======== RECORD EXTRACTS ========

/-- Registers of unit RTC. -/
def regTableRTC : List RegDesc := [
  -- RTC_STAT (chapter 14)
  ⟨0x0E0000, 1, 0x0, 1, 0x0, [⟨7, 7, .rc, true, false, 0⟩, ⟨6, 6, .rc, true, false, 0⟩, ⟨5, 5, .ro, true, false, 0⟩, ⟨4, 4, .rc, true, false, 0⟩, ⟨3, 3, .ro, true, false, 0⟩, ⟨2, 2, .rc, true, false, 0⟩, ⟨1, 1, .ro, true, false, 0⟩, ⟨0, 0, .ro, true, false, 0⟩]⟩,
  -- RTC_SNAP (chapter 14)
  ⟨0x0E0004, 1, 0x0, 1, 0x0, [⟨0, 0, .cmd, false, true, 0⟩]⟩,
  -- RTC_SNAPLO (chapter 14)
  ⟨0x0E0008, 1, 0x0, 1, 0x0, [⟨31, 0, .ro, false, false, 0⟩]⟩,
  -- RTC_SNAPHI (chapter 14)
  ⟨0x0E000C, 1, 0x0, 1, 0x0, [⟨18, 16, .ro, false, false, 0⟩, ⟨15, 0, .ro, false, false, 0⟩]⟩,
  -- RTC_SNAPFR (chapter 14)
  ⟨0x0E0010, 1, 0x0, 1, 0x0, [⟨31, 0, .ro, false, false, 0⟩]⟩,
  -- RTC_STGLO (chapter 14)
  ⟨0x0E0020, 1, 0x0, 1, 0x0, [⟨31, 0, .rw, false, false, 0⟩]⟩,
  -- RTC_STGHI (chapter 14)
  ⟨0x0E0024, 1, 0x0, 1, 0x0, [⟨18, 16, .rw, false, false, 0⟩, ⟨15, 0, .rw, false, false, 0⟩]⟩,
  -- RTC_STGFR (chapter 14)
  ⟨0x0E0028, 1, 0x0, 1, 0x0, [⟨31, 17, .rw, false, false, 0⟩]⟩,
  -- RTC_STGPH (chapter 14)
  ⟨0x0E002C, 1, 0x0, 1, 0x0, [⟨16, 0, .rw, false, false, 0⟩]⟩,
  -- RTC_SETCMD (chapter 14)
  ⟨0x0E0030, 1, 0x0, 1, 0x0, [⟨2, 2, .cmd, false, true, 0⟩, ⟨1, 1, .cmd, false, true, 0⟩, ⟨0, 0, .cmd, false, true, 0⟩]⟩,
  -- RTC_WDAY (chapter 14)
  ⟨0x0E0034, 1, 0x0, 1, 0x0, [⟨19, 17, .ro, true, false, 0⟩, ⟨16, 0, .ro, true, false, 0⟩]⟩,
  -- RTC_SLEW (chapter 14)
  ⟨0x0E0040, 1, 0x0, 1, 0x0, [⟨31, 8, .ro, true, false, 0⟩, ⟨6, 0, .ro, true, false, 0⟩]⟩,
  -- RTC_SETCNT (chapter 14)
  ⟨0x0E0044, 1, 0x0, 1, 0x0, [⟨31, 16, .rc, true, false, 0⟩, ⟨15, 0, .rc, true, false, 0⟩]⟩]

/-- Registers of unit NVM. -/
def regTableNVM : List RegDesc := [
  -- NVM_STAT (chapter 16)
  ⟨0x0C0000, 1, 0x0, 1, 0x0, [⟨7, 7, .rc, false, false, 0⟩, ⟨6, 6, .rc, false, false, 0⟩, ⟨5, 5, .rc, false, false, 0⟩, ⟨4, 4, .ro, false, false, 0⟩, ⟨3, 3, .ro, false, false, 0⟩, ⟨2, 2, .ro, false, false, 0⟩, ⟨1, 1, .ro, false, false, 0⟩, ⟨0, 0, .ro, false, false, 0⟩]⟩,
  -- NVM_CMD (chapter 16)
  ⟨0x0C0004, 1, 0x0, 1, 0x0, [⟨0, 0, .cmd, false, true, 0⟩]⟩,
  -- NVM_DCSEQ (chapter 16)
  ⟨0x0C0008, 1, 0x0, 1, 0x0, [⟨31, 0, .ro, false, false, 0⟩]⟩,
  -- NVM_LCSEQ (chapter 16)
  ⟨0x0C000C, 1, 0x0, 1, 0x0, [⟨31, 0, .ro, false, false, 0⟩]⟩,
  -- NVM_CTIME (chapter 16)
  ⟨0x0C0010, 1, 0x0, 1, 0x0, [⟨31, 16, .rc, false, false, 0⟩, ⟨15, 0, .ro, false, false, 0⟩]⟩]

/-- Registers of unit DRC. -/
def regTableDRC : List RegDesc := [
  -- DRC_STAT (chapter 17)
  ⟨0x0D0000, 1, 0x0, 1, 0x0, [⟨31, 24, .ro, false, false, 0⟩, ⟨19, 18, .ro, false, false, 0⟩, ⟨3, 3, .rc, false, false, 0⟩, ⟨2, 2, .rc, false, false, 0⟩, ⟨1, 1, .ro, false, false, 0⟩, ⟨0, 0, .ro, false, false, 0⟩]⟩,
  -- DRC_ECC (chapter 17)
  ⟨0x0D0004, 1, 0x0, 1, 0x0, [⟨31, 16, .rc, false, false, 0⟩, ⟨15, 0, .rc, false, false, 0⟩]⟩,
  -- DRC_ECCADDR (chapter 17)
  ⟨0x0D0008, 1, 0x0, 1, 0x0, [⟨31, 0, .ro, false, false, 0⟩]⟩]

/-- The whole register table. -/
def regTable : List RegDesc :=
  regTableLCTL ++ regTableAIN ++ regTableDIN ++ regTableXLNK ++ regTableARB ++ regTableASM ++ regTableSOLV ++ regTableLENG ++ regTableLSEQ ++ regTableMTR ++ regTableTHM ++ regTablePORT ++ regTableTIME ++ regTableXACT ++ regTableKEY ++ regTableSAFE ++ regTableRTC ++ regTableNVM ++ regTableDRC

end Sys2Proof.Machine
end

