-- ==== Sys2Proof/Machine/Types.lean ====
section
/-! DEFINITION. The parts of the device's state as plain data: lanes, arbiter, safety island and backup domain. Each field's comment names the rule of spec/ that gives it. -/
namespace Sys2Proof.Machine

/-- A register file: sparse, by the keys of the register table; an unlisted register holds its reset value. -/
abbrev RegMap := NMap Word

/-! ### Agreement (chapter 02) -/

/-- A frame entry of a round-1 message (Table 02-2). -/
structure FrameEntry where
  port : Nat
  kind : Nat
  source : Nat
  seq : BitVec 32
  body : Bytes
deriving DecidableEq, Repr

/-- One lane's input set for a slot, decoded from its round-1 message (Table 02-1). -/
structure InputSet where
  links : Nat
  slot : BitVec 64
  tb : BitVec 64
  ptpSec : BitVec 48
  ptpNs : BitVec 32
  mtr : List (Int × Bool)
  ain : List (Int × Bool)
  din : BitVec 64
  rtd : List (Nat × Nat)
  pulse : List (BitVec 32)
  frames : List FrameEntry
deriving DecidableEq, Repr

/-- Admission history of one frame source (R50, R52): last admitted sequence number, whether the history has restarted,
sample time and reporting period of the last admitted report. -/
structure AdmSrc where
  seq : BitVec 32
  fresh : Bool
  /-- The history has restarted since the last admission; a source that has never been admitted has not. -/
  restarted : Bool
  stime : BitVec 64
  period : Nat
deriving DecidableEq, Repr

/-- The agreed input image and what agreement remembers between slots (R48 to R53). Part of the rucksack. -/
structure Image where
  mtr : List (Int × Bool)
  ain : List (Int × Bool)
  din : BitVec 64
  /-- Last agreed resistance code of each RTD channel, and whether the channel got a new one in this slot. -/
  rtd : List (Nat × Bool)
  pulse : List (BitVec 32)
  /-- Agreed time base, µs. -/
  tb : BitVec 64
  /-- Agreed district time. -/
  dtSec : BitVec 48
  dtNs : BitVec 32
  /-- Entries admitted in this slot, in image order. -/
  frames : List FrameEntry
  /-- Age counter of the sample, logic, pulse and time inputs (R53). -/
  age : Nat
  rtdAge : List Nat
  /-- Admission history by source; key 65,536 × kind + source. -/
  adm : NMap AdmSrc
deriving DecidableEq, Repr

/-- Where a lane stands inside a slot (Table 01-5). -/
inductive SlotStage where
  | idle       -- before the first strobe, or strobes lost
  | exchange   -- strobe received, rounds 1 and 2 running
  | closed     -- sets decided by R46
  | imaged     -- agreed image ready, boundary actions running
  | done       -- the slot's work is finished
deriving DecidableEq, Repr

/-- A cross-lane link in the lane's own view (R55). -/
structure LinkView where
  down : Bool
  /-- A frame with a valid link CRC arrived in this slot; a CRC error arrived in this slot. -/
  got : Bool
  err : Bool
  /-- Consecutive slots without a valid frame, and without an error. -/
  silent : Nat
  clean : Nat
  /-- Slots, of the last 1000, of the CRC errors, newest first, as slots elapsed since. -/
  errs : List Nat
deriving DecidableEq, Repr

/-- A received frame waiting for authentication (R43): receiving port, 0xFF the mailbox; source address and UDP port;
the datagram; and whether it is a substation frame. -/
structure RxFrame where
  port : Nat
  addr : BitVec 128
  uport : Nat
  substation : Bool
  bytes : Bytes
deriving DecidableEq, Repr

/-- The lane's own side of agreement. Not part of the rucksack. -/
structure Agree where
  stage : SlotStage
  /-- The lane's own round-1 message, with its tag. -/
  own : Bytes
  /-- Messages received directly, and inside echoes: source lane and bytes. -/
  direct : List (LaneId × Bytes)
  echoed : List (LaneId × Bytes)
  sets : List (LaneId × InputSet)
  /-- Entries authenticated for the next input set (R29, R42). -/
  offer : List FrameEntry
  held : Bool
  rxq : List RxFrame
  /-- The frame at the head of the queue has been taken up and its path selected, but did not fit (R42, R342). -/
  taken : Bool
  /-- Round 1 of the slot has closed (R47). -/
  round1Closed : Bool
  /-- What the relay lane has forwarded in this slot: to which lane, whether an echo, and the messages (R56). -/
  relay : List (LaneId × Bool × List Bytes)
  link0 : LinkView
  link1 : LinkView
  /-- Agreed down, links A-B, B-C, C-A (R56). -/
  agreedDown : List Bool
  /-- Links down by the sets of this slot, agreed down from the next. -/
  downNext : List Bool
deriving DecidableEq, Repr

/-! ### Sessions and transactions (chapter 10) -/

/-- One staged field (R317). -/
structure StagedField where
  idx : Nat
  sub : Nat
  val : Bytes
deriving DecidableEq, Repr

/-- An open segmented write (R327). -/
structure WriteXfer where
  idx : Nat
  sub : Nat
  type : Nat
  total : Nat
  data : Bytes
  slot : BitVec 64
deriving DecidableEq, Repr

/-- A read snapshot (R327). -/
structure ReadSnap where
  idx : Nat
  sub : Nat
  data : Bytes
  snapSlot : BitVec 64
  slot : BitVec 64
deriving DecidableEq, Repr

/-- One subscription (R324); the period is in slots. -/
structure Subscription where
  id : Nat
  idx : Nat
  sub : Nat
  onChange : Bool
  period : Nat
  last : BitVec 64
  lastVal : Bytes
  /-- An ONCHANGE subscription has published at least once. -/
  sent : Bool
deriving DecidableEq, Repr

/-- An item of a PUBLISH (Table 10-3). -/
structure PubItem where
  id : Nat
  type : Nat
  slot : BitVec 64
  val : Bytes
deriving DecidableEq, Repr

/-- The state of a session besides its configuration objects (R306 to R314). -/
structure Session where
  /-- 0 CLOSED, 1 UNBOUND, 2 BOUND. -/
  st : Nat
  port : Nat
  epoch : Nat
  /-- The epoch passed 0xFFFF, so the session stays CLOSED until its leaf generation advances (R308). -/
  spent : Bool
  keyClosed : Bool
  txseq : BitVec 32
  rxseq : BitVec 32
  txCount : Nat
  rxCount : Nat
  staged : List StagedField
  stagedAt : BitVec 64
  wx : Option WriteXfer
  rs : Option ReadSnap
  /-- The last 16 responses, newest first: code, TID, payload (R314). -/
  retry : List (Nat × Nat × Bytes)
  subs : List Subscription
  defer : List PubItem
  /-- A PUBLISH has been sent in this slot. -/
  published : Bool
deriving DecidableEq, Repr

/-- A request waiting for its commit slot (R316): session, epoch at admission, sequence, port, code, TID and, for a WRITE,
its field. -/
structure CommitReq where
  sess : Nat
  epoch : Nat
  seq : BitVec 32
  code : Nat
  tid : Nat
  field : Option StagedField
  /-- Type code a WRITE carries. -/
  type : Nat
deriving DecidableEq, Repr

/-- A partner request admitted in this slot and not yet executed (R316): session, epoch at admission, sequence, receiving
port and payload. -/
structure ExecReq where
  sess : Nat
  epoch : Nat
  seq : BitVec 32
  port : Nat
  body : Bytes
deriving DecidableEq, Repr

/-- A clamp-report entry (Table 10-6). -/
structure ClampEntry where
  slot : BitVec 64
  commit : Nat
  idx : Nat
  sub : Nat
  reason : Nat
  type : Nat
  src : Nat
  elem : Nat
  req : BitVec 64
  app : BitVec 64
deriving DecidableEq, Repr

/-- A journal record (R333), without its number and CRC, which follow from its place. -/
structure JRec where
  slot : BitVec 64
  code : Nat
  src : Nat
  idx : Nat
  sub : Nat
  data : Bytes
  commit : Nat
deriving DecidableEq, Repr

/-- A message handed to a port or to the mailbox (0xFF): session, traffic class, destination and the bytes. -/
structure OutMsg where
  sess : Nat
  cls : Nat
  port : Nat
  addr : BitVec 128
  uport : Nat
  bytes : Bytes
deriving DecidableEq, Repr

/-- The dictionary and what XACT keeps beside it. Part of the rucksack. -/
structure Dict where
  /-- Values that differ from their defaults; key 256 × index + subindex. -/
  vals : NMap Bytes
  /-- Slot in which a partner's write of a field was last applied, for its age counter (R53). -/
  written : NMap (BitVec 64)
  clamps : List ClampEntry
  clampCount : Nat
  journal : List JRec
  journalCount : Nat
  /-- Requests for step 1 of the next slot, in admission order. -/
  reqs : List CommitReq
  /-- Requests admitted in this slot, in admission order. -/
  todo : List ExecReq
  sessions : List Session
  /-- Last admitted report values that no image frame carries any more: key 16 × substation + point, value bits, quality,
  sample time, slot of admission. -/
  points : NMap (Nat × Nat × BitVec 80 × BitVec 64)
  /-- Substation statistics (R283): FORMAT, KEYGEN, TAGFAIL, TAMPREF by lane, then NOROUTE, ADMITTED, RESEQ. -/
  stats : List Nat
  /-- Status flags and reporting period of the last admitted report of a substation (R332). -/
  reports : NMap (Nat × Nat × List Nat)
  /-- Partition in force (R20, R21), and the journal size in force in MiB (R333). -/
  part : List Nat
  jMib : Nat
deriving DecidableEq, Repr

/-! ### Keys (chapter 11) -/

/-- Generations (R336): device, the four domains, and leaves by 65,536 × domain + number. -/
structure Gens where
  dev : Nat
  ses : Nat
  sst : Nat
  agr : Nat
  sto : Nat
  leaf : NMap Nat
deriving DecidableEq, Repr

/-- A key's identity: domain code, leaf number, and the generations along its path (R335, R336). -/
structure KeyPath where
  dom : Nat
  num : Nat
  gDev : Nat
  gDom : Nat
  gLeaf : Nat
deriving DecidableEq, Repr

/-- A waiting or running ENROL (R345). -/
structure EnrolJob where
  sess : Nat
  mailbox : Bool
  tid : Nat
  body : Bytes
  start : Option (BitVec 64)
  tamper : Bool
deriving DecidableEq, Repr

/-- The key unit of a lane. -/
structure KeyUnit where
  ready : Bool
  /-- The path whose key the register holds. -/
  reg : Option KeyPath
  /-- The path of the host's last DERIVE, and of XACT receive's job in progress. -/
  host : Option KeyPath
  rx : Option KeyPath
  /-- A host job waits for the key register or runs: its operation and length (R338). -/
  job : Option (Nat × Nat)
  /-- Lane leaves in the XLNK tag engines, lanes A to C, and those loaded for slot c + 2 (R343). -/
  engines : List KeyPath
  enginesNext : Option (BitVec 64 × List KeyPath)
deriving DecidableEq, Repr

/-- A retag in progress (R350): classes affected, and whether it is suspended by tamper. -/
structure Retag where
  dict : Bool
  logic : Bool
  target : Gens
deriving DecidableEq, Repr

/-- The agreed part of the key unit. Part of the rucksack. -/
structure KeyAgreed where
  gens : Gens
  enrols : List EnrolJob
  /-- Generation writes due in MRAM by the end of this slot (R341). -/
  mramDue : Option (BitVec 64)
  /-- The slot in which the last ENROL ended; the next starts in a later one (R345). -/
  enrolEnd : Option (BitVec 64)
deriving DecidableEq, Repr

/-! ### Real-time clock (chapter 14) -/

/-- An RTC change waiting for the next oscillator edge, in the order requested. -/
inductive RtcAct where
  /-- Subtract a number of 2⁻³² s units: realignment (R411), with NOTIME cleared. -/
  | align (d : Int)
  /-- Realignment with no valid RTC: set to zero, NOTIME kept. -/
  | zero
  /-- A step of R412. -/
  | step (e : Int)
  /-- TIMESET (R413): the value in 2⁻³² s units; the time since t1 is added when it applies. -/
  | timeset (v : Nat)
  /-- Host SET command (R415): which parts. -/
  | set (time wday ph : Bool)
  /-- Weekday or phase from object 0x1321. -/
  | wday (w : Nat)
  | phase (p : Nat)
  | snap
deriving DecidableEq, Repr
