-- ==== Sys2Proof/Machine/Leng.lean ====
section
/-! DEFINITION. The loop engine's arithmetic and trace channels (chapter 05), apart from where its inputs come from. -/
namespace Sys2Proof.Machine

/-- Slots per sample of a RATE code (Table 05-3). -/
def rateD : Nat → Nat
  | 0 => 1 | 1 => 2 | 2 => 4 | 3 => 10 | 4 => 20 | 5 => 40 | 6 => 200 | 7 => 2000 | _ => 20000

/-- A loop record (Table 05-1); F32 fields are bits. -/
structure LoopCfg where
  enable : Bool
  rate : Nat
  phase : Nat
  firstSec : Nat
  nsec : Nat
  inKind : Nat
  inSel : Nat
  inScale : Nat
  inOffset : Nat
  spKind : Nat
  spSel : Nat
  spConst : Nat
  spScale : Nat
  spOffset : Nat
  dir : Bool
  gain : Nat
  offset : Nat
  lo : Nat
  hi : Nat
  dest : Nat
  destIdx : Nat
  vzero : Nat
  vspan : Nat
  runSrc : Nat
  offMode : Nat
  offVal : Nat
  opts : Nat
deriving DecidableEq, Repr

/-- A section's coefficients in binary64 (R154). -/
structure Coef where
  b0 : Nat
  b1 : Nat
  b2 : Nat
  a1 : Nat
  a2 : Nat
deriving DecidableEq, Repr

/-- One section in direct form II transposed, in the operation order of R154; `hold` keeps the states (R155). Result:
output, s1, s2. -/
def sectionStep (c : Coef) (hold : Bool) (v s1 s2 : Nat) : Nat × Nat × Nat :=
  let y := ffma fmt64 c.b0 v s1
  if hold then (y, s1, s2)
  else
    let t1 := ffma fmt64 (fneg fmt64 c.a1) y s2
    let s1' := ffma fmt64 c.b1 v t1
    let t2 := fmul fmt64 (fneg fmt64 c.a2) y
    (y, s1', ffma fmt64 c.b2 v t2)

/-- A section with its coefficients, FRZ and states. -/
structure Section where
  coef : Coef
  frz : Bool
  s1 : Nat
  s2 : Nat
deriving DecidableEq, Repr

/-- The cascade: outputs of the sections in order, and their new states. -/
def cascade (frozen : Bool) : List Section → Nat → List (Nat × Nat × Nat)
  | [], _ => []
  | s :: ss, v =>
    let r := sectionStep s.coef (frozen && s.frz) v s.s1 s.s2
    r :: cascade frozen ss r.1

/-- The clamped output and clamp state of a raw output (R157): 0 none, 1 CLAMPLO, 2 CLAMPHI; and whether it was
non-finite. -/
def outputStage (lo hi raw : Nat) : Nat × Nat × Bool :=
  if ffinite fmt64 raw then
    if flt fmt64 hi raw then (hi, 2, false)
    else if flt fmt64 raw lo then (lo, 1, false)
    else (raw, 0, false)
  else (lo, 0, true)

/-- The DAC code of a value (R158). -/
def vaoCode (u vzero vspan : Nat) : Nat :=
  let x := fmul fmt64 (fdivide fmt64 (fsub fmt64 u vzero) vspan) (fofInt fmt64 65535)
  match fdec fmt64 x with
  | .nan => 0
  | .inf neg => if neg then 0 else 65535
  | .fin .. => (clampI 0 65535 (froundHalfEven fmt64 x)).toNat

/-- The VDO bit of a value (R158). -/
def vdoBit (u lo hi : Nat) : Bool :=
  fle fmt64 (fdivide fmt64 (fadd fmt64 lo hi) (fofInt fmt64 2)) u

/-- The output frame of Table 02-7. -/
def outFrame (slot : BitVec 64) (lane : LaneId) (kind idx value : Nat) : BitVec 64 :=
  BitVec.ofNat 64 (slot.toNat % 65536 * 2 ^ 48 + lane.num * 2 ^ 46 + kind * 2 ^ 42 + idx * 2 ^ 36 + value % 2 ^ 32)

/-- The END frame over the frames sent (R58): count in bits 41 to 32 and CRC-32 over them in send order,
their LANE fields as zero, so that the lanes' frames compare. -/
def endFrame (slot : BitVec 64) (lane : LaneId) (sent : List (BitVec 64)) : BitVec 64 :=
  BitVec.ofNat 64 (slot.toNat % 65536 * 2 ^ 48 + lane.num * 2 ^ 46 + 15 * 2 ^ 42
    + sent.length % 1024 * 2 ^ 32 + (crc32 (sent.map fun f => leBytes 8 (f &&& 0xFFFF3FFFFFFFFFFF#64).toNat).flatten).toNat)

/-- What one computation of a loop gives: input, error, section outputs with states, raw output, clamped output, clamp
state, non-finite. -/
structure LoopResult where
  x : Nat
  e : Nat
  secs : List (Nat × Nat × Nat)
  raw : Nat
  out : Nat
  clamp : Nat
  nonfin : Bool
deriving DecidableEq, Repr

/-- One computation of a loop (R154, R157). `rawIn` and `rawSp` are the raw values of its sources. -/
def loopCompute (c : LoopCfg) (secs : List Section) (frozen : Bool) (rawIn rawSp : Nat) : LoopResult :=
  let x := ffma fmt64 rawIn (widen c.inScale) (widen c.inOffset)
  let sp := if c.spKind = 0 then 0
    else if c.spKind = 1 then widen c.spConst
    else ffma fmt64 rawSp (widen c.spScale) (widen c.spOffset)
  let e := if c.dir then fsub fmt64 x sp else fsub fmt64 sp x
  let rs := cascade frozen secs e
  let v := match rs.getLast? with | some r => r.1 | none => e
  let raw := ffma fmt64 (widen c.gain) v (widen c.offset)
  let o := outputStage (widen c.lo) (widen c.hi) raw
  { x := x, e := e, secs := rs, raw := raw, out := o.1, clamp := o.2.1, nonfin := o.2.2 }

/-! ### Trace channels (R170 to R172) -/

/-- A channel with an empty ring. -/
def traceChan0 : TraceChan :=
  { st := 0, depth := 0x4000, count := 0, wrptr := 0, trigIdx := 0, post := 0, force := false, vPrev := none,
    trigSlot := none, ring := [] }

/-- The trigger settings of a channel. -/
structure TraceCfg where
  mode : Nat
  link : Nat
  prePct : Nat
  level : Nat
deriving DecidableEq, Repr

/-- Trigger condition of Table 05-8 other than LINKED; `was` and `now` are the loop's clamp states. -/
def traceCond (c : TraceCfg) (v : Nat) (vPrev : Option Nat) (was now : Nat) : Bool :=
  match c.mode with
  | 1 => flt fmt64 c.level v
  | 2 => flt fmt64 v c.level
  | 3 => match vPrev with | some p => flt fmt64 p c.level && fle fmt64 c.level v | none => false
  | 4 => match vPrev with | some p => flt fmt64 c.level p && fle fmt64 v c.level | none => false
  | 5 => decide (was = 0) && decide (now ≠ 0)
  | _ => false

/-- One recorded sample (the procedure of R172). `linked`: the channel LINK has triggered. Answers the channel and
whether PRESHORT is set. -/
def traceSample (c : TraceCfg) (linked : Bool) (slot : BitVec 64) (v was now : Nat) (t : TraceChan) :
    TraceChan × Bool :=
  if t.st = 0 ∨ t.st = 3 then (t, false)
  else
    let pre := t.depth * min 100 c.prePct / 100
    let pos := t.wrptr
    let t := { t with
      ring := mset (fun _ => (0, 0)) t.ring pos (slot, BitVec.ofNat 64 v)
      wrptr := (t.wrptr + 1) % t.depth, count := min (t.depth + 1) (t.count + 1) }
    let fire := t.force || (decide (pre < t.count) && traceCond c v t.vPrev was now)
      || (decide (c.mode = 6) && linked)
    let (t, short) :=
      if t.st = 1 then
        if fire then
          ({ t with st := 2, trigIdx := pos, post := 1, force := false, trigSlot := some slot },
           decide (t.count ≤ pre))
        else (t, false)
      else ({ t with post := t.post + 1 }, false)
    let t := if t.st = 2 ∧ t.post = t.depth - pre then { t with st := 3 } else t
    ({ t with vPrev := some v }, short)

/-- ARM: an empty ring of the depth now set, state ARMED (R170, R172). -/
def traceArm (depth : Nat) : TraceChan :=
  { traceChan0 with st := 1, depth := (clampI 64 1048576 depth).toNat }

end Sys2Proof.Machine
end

========

EXERCISE AIM
The first line of the records and every line down to the line with "-- RTC_STAT (chapter 14)" must be quoted exactly; leave out all else.

RESPONSE AREA
/-- Registers of unit RTC. -/
def regTableRTC : List RegDesc := [
  -- RTC_STAT (chapter 14)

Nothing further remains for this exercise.